*** Opening DATASET RECORDS ***

-- ==== Sys2Proof/Machine/Step.lean ====
section
/-! DEFINITION. One step (R81): while halted nothing happens, else one whole instruction is fetched and run. -/

namespace Sys2Proof.Machine

/-- The idle step of a halted block: no bus transaction, no change of state; it reports its cycles (R81, R313,
decision D10). -/
def idle (s : State) : State := { s.clearBus with cycles := cycleCost s.cfg .idle }

/-- The cycle count put on the output of a step that completed (R312). -/
def report (cycles : Nat) (r : Result) : Result :=
  match r with
  | .next t => .next { t with cycles := cycles }
  | .fault x => .fault x
  | .refused x => .refused x

/-- One step (R81). -/
def step (s : State) : Host.Outcome State Fault Refusal :=
  if s.halted then .next (idle s)
  else
    let fetched := fetchInstr s.clearBus
    report (instrCycles fetched.1 fetched.2) (exec fetched.1 fetched.2)

/-- `s` with the table word `w` of `nbits` bits stored where the next step fetches, every byte after it up to the
longest instruction zero, the flat memory attached, and the block awake so that it fetches (R31, R51). It stands for the load of a program image,
which is the driver's (R303; log entry 7). -/
def State.withFetchWord (s : State) (nbits w : Nat) : State :=
  placeBytes s.pc ((tableWordBytes nbits w ++ [0#8, 0#8]).take 3) { s with halted := false, attached := .flat }

end Sys2Proof.Machine
end

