-- ==== Sys2Proof/Certificates/Slice0/Obligations.lean ====
section
/-! DEFINITION. The statements for the provers. Opcode numbers in them are the spec's (R80: general knowledge, decision
D1). A statement about an instruction speaks of `exec`, that is of the effect after all bytes of the instruction have
been fetched (R11); `StepRunsDecodedInstruction` connects it with a step. -/

namespace Sys2Proof.Claims

open Sys2Proof.Machine

/-- F.Z, F.N, F.H and F.C by their bits (R24). -/
def fz (s : State) : Bool := s.f.getLsbD 7

def fn (s : State) : Bool := s.f.getLsbD 6

def fh (s : State) : Bool := s.f.getLsbD 5

def fc (s : State) : Bool := s.f.getLsbD 4

/-- The byte of F with the given flags and a zero low nibble (R24, R25). -/
def fOf (z n h c : Bool) : Byte := BitVec.ofNat 8 (128 * z.toNat + 64 * n.toNat + 32 * h.toNat + 16 * c.toNat)

/-- The register a code names (R86), by its field. -/
def regByte (s : State) : Reg8 → Byte
  | .b => s.b
  | .c => s.c
  | .d => s.d
  | .e => s.e
  | .h => s.h
  | .l => s.l
  | .a => s.a

/-- `s` with the register a code names set to `v` (R86), by its field. -/
def withReg (s : State) (r : Reg8) (v : Byte) : State :=
  match r with
  | .b => { s with b := v }
  | .c => { s with c := v }
  | .d => { s with d := v }
  | .e => { s with e := v }
  | .h => { s with h := v }
  | .l => { s with l := v }
  | .a => { s with a := v }

/-- The pair a code names (R87, R22), by its fields. -/
def pairWord (s : State) : Pair → Word
  | .bc => wordOf s.b s.c
  | .de => wordOf s.d s.e
  | .hl => wordOf s.h s.l
  | .sp => s.sp

/-- `s` with the pair a code names set to `v` (R87, R22), by its fields. -/
def withPair (s : State) (p : Pair) (v : Word) : State :=
  match p with
  | .bc => { s with b := hiByte v, c := loByte v }
  | .de => { s with d := hiByte v, e := loByte v }
  | .hl => { s with h := hiByte v, l := loByte v }
  | .sp => { s with sp := v }

/-- `s` after one read of `addr`: the transaction is on the bus, which has answered once more (R52, R60). -/
def didRead (s : State) (addr : Word) : State :=
  { s with attached := s.attached.skip 1, bus := s.bus ++ [.read addr (s.byteAt addr)] }

/-- What an `r8` operand holds (R86). -/
def operandByte (o : Operand8) (s : State) : Byte :=
  match o with
  | .reg r => regByte s r
  | .atHl => s.byteAt s.hl

/-- `s` after an `r8` operand has been taken: the `(HL)` form makes one read (R86, R62). -/
def tookOperand (o : Operand8) (s : State) : State :=
  match o with
  | .reg _ => s
  | .atHl => didRead s s.hl

/-- `t` is `s` after the one byte `v` has been written to `addr`: with the flat memory behind the bus that byte of it is
`v`, every other byte of it is as before, and nothing but it and the bus differs (R51, R53). -/
def StoredByte (s t : State) (addr : Word) (v : Byte) : Prop :=
  t = { s with mem := t.mem, bus := s.bus ++ [.write addr v] } ∧
  ∀ x : Word, t.ram x = if x = addr ∧ s.attached = .flat then v else s.ram x

/-- `t` is `s` after the operand `o` has been rewritten to `v` and F to `f`: a register, or one read and one write at
HL, every other byte of the flat memory as before (R60, R62, R86). -/
def Rewritten (o : Operand8) (v f : Byte) (s t : State) : Prop :=
  match o with
  | .reg r => t = { withReg s r v with f := f }
  | .atHl => StoredByte { didRead s s.hl with f := f } t s.hl v

/-- `t` is `s` after the word `v` has been written to `addr`: the low byte there, the high byte at the next address, in
that order, every other byte of the flat memory as before (R57). -/
def StoredWord (s t : State) (addr v : Word) : Prop :=
  t = { s with mem := t.mem, bus := s.bus ++ [.write addr (loByte v), .write (addr + 1) (hiByte v)] } ∧
  ∀ x : Word, t.ram x =
    if s.attached = .flat then if x = addr then loByte v else if x = addr + 1 then hiByte v else s.ram x
    else s.ram x

/-- `t` is `s` after the word `v` has been pushed and PC set to `target`: the low byte at SP - 2, the high byte at
SP - 1, every other byte of the flat memory as before (R225). -/
def PushedAndWent (s t : State) (v target : Word) : Prop :=
  t = { s with sp := s.sp - 2, pc := target, mem := t.mem,
               bus := s.bus ++ [.write (s.sp - 2) (loByte v), .write (s.sp - 1) (hiByte v)] } ∧
  ∀ x : Word, t.ram x =
    if s.attached = .flat then if x = s.sp - 2 then loByte v else if x = s.sp - 1 then hiByte v else s.ram x
    else s.ram x

/-- The word on top of the stack, its low byte read first (R226). -/
def stackTop (s : State) : Word := wordOf (s.byteAfter 1 (s.sp + 1)) (s.byteAt s.sp)

/-- `s` after the two reads of a pop and SP + 2 (R226). -/
def popped (s : State) : State :=
  { s with
    sp := s.sp + 2, attached := s.attached.skip 2
    bus := s.bus ++ [.read s.sp (s.byteAt s.sp), .read (s.sp + 1) (s.byteAfter 1 (s.sp + 1))] }

/-- The reads of the first `n` bytes at PC (R58, R60). -/
def fetches (s : State) (n : Nat) : List BusEvent :=
  [BusEvent.read s.pc (s.byteAt s.pc), .read (s.pc + 1) (s.byteAfter 1 (s.pc + 1)),
   .read (s.pc + 2) (s.byteAfter 2 (s.pc + 2))].take n

/-- The condition of a code (R90). -/
def condHolds (cc : Cond) (s : State) : Bool :=
  match cc with
  | .nz => !fz s
  | .z => fz s
  | .nc => !fc s
  | .c => fc s

/-- `add8` of R110 applied to A: the accumulator and F after the addition of `x` and `cin`. -/
def added (s : State) (x : Byte) (cin : Nat) : State :=
  { s with
    a := BitVec.ofNat 8 (s.a.toNat + x.toNat + cin)
    f := fOf (decide ((s.a.toNat + x.toNat + cin) % 256 = 0)) false
      (decide (s.a.toNat % 16 + x.toNat % 16 + cin > 15)) (decide (s.a.toNat + x.toNat + cin > 255)) }

/-- F after `sub8` of R110 takes `x` and `cin` from A. -/
def subFlags (s : State) (x : Byte) (cin : Nat) : Byte :=
  fOf (decide (((s.a.toNat : Int) - x.toNat - cin) % 256 = 0)) true
    (decide (s.a.toNat % 16 < x.toNat % 16 + cin)) (decide (s.a.toNat < x.toNat + cin))

/-- A and F after `sub8` of R110. -/
def subtracted (s : State) (x : Byte) (cin : Nat) : State :=
  { s with a := BitVec.ofInt 8 ((s.a.toNat : Int) - x.toNat - cin), f := subFlags s x cin }

/-- A and F after a logical operation with the result `v` and the fixed H (R123 to R131). -/
def logicDone (s : State) (v : Byte) (h : Bool) : State :=
  { s with a := v, f := fOf (decide (v = 0#8)) false h false }

/-- The result and carry of the eight one-bit operations as numbers (R160). -/
def shiftSpec (op : ShiftOp) (v cin : Nat) : Nat × Nat :=
  match op with
  | .rlc => ((2 * v + v / 128) % 256, v / 128)
  | .rrc => (v / 2 + 128 * (v % 2), v % 2)
  | .rl => ((2 * v + cin) % 256, v / 128)
  | .rr => (v / 2 + 128 * cin, v % 2)
  | .sla => (2 * v % 256, v / 128)
  | .sra => (v / 2 + 128 * (v / 128), v % 2)
  | .swap => (16 * (v % 16) + v / 16, 0)
  | .srl => (v / 2, v % 2)

/-- The cost of an entry of the primary table, row by row of R313 (general knowledge, decision D17, log entry 6). -/
def primaryCost (op : Nat) (taken : Bool) : Nat :=
  if op ∈ [0x20, 0x28, 0x30, 0x38] then if taken then 12 else 8
  else if op ∈ [0xC2, 0xCA, 0xD2, 0xDA] then if taken then 16 else 12
  else if op ∈ [0xC4, 0xCC, 0xD4, 0xDC] then if taken then 24 else 12
  else if op ∈ [0xC0, 0xC8, 0xD0, 0xD8] then if taken then 20 else 8
  else if op = 0xCD then 24
  else if op = 0x08 then 20
  else if op ∈ [0xC5, 0xD5, 0xE5, 0xF5, 0xC3, 0xC9, 0xD9, 0xE8, 0xEA, 0xFA] ∨ (0xC0 ≤ op ∧ op % 8 = 7) then 16
  else if op ∈ [0x01, 0x11, 0x21, 0x31, 0x34, 0x35, 0x36, 0xE0, 0xF0, 0xC1, 0xD1, 0xE1, 0xF1, 0xF8, 0x18] then 12
  else if op ∈ [0x02, 0x12, 0x22, 0x32, 0x0A, 0x1A, 0x2A, 0x3A, 0xE2, 0xF2, 0xF9] ∨
    ((op < 0x40 ∨ 0x80 ≤ op) ∧ op % 8 = 6) ∨ (0x40 ≤ op ∧ op < 0x80 ∧ op ≠ 0x76 ∧ (op % 8 = 6 ∨ op / 8 = 14)) ∨
    (op < 0x40 ∧ (op % 16 = 3 ∨ op % 16 = 9 ∨ op % 16 = 11)) then 8
  else 4

/-- The cost of an entry of the CB table, prefix fetch included, row by row of R313. -/
def cbCost (op : Nat) : Nat :=
  if op % 8 ≠ 6 then 8 else if 0x40 ≤ op ∧ op < 0x80 then 12 else 16

/-- The cost a configuration gives: the first one it lists for the key, at least 1, else the default (R7, R312). -/
def costOr (s : State) (key : CycleKey) (default : Nat) : Nat :=
  match s.cfg.cycles.find? (fun e => e.1 = key) with
  | some e => max 1 e.2
  | none => default

/-- Whether the instruction whose opcode is at PC takes its branch; what is no conditional branch counts as taken. -/
def takenAtPc (s : State) : Bool :=
  let op := (s.byteAt s.pc).toNat
  if op ∈ [0x20, 0x28, 0x30, 0x38] ∨ (0xC0 ≤ op ∧ op < 0xE0 ∧ (op % 8 = 0 ∨ op % 8 = 2 ∨ op % 8 = 4))
  then condHolds (Cond.ofCode (op / 8 % 4)) s else true

/-- The cycles a step from `s` reports (R81, R312, R313). -/
def stepCost (s : State) : Nat :=
  let op := s.byteAt s.pc
  let op2 := s.byteAfter 1 (s.pc + 1)
  if s.halted then costOr s .idle 4
  else if op = 0xCB#8 then costOr s (.entry .cb op2 true) (cbCost op2.toNat)
  else costOr s (.entry .primary op (takenAtPc s)) (primaryCost op.toNat (takenAtPc s))

/-- The byte that writes the two decimal digits of `m` (R12, packed BCD). -/
def bcd (m : Nat) : Byte := BitVec.ofNat 8 (16 * (m / 10) + m % 10)

/-- `i` followed by DAA leaves the two decimal digits of `m` in A and `carry` in F.C. -/
def DecimalAfter (i : Instr) (s : State) (m : Nat) (carry : Bool) : Prop :=
  ∃ t u, exec i s = .next t ∧ exec .daa t = .next u ∧ u.a = bcd m ∧ fc u = carry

*** Closing DATASET RECORDS ***

WORK INSTRUCTION: Wherever the word "fields" appears in the entries above, copy that whole line.

TASK OUTPUT:
/-- The pair a code names (R87, R22), by its fields. -/
/-- `s` with the pair a code names set to `v` (R87, R22), by its fields. -/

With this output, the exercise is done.